**LISTED ENTRIES**
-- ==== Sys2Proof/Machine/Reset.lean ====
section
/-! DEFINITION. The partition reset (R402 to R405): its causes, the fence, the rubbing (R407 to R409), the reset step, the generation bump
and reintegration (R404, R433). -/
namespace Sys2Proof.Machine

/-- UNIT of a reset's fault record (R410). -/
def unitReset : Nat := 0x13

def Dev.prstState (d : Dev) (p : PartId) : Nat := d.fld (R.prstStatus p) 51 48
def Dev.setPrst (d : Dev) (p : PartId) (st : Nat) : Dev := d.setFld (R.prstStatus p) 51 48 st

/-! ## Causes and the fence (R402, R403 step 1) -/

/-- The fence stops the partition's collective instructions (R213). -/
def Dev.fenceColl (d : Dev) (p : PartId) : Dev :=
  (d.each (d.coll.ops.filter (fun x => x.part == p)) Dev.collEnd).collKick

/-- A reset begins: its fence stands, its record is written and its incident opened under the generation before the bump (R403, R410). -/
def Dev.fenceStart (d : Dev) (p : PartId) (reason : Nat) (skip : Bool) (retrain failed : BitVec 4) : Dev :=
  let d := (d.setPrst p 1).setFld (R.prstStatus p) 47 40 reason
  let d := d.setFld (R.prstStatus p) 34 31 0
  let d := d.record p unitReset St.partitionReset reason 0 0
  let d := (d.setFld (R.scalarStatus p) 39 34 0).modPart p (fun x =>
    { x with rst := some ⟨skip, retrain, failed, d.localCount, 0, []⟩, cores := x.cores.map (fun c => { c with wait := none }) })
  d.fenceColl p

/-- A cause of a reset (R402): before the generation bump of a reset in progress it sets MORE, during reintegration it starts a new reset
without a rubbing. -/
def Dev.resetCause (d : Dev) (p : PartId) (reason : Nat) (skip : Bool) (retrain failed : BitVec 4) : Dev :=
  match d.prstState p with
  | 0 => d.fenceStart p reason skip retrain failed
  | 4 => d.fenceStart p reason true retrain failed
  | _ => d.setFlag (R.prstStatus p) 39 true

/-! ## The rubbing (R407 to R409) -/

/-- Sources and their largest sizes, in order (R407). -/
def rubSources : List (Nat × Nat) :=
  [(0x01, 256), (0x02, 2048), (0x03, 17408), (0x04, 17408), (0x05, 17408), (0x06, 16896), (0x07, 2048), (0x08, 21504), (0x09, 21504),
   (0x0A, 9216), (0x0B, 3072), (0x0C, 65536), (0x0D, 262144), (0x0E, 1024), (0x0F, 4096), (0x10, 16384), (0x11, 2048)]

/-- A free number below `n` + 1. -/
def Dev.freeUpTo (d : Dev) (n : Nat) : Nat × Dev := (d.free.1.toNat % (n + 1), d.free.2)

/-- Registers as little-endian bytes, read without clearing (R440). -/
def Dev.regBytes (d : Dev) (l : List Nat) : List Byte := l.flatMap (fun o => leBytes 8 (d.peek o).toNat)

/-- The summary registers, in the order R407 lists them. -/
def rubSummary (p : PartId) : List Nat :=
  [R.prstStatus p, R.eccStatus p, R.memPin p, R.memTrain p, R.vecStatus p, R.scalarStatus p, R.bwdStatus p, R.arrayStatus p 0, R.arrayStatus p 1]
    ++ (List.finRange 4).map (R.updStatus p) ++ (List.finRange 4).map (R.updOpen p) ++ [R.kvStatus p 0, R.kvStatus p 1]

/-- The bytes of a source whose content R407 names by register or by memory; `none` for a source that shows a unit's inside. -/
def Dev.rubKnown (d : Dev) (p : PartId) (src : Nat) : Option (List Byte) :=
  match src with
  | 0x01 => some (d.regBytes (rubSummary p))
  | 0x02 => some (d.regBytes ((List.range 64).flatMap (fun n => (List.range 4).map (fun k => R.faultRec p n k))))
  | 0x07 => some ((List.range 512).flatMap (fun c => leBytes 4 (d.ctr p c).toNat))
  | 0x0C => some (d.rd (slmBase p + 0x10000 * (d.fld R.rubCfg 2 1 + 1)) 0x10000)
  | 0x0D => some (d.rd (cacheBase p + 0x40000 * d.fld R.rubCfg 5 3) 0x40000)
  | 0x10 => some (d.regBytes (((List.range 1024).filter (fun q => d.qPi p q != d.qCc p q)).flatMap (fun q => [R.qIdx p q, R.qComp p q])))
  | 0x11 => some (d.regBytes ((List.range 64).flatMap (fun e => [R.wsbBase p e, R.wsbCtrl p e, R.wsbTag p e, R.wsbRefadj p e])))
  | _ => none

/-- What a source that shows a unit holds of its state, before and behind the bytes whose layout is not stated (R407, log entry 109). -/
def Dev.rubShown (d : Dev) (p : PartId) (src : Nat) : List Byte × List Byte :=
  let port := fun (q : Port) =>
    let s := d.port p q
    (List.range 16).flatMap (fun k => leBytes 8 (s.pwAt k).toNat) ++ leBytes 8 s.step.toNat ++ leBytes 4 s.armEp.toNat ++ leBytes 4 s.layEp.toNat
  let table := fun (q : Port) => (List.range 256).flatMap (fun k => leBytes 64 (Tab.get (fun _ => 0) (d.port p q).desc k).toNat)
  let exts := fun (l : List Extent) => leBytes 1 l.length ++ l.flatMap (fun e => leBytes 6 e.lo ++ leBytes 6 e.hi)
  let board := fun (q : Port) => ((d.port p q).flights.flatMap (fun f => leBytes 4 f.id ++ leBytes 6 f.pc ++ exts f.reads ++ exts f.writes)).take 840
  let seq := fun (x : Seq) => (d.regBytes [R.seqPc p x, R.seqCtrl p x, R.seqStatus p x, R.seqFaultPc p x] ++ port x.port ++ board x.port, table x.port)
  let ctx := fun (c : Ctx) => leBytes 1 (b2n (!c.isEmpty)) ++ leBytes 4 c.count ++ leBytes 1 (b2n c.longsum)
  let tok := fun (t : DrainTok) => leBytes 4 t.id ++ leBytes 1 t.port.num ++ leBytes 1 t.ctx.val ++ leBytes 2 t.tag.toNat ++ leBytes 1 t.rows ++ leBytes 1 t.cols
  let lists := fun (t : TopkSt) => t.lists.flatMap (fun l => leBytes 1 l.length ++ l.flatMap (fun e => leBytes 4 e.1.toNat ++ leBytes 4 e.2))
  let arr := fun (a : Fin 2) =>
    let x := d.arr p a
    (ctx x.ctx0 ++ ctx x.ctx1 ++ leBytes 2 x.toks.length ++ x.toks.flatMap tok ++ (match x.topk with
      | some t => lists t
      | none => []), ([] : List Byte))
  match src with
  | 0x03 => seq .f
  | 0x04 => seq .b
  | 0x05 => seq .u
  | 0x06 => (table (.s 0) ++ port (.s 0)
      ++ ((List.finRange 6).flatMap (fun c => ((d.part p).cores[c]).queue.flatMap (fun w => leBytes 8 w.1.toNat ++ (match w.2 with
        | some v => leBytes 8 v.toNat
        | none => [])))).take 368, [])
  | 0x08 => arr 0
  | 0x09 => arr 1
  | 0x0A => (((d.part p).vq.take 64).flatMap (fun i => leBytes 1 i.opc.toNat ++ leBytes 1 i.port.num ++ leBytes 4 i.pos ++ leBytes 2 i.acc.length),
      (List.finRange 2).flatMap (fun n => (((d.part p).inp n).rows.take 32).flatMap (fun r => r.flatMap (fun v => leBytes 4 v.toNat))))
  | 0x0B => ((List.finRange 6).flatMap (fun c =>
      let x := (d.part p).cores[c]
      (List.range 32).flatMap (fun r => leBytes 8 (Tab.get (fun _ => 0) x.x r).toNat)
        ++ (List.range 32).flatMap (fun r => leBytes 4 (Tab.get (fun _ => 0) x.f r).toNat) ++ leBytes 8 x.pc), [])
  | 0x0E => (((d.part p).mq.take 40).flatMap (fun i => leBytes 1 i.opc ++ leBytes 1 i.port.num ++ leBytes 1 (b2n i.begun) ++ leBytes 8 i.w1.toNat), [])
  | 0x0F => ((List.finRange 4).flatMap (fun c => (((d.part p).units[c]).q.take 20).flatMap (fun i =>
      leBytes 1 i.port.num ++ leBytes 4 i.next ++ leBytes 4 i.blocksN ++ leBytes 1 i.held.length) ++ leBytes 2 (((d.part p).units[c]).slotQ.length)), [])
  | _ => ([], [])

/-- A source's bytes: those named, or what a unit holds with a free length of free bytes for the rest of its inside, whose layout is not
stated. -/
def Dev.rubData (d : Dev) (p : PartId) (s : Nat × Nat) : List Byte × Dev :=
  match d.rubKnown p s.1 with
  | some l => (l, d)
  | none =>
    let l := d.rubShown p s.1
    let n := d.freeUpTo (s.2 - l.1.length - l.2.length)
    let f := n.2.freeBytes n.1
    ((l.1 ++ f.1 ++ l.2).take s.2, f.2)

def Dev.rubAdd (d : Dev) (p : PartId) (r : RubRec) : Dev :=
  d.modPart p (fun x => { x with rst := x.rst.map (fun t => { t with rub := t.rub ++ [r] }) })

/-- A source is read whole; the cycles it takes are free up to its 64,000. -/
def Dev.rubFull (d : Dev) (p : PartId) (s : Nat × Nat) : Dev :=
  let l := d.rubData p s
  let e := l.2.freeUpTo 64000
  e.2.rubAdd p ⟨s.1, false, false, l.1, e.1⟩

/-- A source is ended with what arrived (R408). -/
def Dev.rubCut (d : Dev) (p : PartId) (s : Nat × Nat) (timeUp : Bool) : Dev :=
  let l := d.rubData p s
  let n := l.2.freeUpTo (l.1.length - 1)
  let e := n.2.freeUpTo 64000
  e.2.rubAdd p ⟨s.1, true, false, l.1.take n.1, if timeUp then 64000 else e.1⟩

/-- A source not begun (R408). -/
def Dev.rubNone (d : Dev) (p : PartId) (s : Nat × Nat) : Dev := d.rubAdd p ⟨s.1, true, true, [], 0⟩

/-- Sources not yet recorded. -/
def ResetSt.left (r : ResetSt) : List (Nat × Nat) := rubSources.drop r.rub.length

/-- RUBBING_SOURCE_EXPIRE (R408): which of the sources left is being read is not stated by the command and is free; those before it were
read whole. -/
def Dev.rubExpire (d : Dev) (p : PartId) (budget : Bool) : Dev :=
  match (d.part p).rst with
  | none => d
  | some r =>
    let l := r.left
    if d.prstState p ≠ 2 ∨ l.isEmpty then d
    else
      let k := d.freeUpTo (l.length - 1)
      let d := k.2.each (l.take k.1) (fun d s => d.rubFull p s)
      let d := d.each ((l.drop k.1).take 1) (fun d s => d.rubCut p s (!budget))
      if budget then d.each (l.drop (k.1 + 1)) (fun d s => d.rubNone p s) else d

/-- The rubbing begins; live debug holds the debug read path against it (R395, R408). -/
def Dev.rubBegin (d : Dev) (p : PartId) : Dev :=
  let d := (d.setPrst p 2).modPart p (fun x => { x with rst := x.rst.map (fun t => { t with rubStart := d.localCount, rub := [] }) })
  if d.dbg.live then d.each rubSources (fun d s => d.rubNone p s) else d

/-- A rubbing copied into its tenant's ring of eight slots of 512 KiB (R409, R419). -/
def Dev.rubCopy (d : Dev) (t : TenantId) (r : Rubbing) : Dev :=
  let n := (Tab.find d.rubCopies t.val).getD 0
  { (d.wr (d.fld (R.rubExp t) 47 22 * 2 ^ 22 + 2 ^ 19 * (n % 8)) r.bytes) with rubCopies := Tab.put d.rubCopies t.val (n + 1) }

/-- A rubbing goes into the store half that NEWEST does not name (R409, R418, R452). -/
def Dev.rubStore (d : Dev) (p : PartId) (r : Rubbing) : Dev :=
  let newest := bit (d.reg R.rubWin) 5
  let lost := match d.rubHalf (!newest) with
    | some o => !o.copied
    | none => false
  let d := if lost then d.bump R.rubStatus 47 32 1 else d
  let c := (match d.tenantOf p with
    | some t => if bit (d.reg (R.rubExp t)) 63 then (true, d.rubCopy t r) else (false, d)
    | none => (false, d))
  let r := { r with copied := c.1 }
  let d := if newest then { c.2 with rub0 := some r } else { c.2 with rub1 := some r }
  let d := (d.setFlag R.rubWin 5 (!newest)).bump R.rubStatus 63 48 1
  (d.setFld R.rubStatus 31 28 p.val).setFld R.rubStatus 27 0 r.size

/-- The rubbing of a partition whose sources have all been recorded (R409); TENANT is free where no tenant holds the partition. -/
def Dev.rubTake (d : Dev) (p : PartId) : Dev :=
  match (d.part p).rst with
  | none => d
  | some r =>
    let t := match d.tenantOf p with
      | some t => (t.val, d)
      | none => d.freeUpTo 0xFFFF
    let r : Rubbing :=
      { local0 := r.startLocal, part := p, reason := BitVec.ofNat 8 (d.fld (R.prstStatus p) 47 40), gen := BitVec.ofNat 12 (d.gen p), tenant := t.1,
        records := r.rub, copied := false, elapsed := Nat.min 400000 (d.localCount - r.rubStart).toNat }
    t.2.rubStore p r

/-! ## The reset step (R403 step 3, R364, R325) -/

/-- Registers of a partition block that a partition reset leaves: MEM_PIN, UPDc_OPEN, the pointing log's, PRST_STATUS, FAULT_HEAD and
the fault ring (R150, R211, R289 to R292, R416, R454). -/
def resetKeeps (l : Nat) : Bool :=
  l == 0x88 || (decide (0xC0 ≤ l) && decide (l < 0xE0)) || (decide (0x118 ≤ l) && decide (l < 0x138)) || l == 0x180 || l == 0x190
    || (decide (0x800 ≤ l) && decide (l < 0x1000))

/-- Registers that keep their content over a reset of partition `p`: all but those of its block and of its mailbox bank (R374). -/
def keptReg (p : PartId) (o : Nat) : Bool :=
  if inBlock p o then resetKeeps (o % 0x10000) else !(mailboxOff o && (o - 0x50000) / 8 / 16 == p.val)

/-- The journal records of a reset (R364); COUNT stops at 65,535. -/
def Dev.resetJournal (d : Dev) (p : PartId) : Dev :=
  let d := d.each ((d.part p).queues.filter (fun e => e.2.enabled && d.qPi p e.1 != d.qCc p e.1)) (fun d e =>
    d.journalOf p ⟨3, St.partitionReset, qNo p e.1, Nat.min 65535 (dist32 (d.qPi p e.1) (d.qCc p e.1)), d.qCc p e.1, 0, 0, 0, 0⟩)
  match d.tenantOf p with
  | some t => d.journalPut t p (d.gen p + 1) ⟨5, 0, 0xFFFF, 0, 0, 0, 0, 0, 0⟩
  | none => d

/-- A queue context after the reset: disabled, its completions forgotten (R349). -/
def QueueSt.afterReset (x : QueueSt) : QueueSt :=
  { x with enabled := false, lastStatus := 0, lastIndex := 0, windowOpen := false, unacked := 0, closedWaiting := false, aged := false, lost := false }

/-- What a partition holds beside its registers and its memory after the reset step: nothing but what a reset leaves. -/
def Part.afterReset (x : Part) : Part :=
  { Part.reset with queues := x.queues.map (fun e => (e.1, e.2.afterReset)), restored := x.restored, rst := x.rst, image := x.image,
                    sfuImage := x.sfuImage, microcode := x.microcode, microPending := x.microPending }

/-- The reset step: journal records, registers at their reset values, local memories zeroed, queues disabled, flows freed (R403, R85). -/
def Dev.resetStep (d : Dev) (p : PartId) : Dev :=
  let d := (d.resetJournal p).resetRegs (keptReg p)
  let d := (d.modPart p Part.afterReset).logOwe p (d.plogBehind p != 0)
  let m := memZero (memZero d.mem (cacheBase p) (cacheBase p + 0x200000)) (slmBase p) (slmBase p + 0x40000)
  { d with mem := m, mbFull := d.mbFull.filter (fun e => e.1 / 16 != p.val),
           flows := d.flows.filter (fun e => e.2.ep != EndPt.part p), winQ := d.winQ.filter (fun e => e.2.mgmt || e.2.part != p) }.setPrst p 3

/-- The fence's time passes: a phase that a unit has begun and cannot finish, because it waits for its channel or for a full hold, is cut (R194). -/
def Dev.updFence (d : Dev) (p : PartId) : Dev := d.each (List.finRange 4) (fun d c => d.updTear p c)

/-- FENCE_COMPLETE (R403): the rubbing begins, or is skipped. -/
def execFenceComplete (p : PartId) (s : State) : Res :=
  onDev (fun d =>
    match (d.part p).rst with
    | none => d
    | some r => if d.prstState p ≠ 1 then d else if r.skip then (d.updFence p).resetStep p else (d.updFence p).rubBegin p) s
...
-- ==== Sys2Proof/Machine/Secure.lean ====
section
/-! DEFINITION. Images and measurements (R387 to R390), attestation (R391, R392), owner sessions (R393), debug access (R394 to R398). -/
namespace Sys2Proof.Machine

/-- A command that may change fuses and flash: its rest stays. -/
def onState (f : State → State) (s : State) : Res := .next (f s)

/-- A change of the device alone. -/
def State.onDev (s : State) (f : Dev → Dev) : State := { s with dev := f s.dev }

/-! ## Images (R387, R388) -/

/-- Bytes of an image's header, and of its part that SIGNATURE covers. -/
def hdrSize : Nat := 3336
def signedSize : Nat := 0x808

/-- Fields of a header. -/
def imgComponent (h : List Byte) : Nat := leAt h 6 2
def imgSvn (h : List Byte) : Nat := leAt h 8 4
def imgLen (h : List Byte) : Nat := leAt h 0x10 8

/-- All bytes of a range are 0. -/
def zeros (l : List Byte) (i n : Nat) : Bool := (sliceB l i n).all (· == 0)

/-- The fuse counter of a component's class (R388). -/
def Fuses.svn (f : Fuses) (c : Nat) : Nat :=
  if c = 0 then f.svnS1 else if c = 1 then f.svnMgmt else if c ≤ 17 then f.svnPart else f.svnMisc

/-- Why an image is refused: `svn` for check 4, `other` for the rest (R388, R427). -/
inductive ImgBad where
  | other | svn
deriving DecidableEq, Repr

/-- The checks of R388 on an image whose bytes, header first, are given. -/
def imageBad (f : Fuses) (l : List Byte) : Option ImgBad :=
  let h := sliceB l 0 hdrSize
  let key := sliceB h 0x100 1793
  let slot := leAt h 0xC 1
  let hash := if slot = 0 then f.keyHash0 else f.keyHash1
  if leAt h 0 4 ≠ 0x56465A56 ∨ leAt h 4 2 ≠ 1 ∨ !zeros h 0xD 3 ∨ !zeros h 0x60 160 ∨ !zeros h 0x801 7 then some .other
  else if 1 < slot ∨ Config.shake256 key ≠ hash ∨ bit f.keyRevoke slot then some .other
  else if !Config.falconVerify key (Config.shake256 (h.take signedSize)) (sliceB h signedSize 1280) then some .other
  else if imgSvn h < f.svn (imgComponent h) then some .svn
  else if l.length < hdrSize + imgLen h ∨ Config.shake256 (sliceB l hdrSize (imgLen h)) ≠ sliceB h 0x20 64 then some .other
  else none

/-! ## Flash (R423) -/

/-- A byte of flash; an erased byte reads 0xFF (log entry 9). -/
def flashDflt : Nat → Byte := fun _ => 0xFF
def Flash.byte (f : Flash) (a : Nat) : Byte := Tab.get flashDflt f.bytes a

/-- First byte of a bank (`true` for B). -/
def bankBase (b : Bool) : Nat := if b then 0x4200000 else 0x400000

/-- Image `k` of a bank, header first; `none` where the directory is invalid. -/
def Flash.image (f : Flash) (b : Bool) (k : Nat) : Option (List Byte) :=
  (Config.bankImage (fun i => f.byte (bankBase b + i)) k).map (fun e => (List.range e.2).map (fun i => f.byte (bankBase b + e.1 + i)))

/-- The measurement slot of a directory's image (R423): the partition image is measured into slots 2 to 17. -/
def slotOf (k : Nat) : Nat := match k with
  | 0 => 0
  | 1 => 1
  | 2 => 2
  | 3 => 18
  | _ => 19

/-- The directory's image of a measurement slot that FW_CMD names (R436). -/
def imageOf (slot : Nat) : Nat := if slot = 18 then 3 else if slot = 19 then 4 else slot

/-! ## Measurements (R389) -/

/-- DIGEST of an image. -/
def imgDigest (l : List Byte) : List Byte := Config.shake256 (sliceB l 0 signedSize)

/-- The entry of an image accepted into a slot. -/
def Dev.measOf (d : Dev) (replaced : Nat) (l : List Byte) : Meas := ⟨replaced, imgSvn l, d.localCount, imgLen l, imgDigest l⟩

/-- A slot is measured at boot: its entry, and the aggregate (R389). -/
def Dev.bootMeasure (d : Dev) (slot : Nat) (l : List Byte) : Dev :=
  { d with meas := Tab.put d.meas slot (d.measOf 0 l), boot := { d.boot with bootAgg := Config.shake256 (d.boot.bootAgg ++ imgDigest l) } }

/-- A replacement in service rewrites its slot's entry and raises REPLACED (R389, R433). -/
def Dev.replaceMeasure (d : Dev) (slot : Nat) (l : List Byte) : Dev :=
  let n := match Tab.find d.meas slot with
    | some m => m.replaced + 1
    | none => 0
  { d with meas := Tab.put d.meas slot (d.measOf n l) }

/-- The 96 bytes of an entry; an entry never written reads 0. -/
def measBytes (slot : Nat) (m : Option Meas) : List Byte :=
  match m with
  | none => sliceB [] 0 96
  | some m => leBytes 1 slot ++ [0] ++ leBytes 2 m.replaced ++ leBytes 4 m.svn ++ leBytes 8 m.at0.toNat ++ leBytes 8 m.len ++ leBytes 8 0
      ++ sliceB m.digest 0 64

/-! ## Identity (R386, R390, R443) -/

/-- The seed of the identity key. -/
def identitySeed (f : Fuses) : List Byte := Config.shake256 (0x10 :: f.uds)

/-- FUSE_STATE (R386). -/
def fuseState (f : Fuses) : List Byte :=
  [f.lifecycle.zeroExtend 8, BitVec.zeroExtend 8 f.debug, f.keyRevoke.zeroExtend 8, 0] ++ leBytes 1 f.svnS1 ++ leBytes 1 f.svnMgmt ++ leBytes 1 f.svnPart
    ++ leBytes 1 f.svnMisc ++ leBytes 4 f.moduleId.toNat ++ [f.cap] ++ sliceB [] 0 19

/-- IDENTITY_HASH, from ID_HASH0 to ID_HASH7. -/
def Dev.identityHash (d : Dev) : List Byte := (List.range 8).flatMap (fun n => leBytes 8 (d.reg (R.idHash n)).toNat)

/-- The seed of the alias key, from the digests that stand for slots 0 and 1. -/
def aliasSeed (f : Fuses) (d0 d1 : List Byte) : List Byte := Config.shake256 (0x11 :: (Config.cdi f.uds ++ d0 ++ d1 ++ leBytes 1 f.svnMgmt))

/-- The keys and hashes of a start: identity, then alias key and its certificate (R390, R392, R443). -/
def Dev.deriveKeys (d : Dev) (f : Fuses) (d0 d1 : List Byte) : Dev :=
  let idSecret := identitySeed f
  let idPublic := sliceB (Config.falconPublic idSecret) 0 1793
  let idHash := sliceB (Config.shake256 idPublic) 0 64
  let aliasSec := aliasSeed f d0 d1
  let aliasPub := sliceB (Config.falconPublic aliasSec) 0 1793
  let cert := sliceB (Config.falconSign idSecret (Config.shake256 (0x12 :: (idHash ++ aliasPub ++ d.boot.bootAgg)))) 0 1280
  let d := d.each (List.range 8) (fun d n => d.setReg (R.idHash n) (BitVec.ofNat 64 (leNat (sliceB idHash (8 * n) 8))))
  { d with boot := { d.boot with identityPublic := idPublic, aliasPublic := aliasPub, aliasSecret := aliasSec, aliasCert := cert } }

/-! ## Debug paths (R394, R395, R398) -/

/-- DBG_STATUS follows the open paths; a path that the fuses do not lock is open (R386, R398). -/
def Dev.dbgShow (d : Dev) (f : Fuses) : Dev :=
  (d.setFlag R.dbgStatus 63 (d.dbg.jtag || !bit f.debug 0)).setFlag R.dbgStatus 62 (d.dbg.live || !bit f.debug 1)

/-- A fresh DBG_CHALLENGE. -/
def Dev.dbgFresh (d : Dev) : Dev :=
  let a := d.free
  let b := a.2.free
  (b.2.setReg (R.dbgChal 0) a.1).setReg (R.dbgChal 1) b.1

**TASK TO CARRY OUT**
Among the lines above, find the one with "def Flash.byte (f" and the one with "names (R436). -/". Quote both and everything between them, exactly.

**RESPONSE FOR THIS EXERCISE**
def Flash.byte (f : Flash) (a : Nat) : Byte := Tab.get flashDflt f.bytes a

/-- First byte of a bank (`true` for B). -/
def bankBase (b : Bool) : Nat := if b then 0x4200000 else 0x400000

/-- Image `k` of a bank, header first; `none` where the directory is invalid. -/
def Flash.image (f : Flash) (b : Bool) (k : Nat) : Option (List Byte) :=
  (Config.bankImage (fun i => f.byte (bankBase b + i)) k).map (fun e => (List.range e.2).map (fun i => f.byte (bankBase b + e.1 + i)))

/-- The measurement slot of a directory's image (R423): the partition image is measured into slots 2 to 17. -/
def slotOf (k : Nat) : Nat := match k with
  | 0 => 0
  | 1 => 1
  | 2 => 2
  | 3 => 18
  | _ => 19

/-- The directory's image of a measurement slot that FW_CMD names (R436). -/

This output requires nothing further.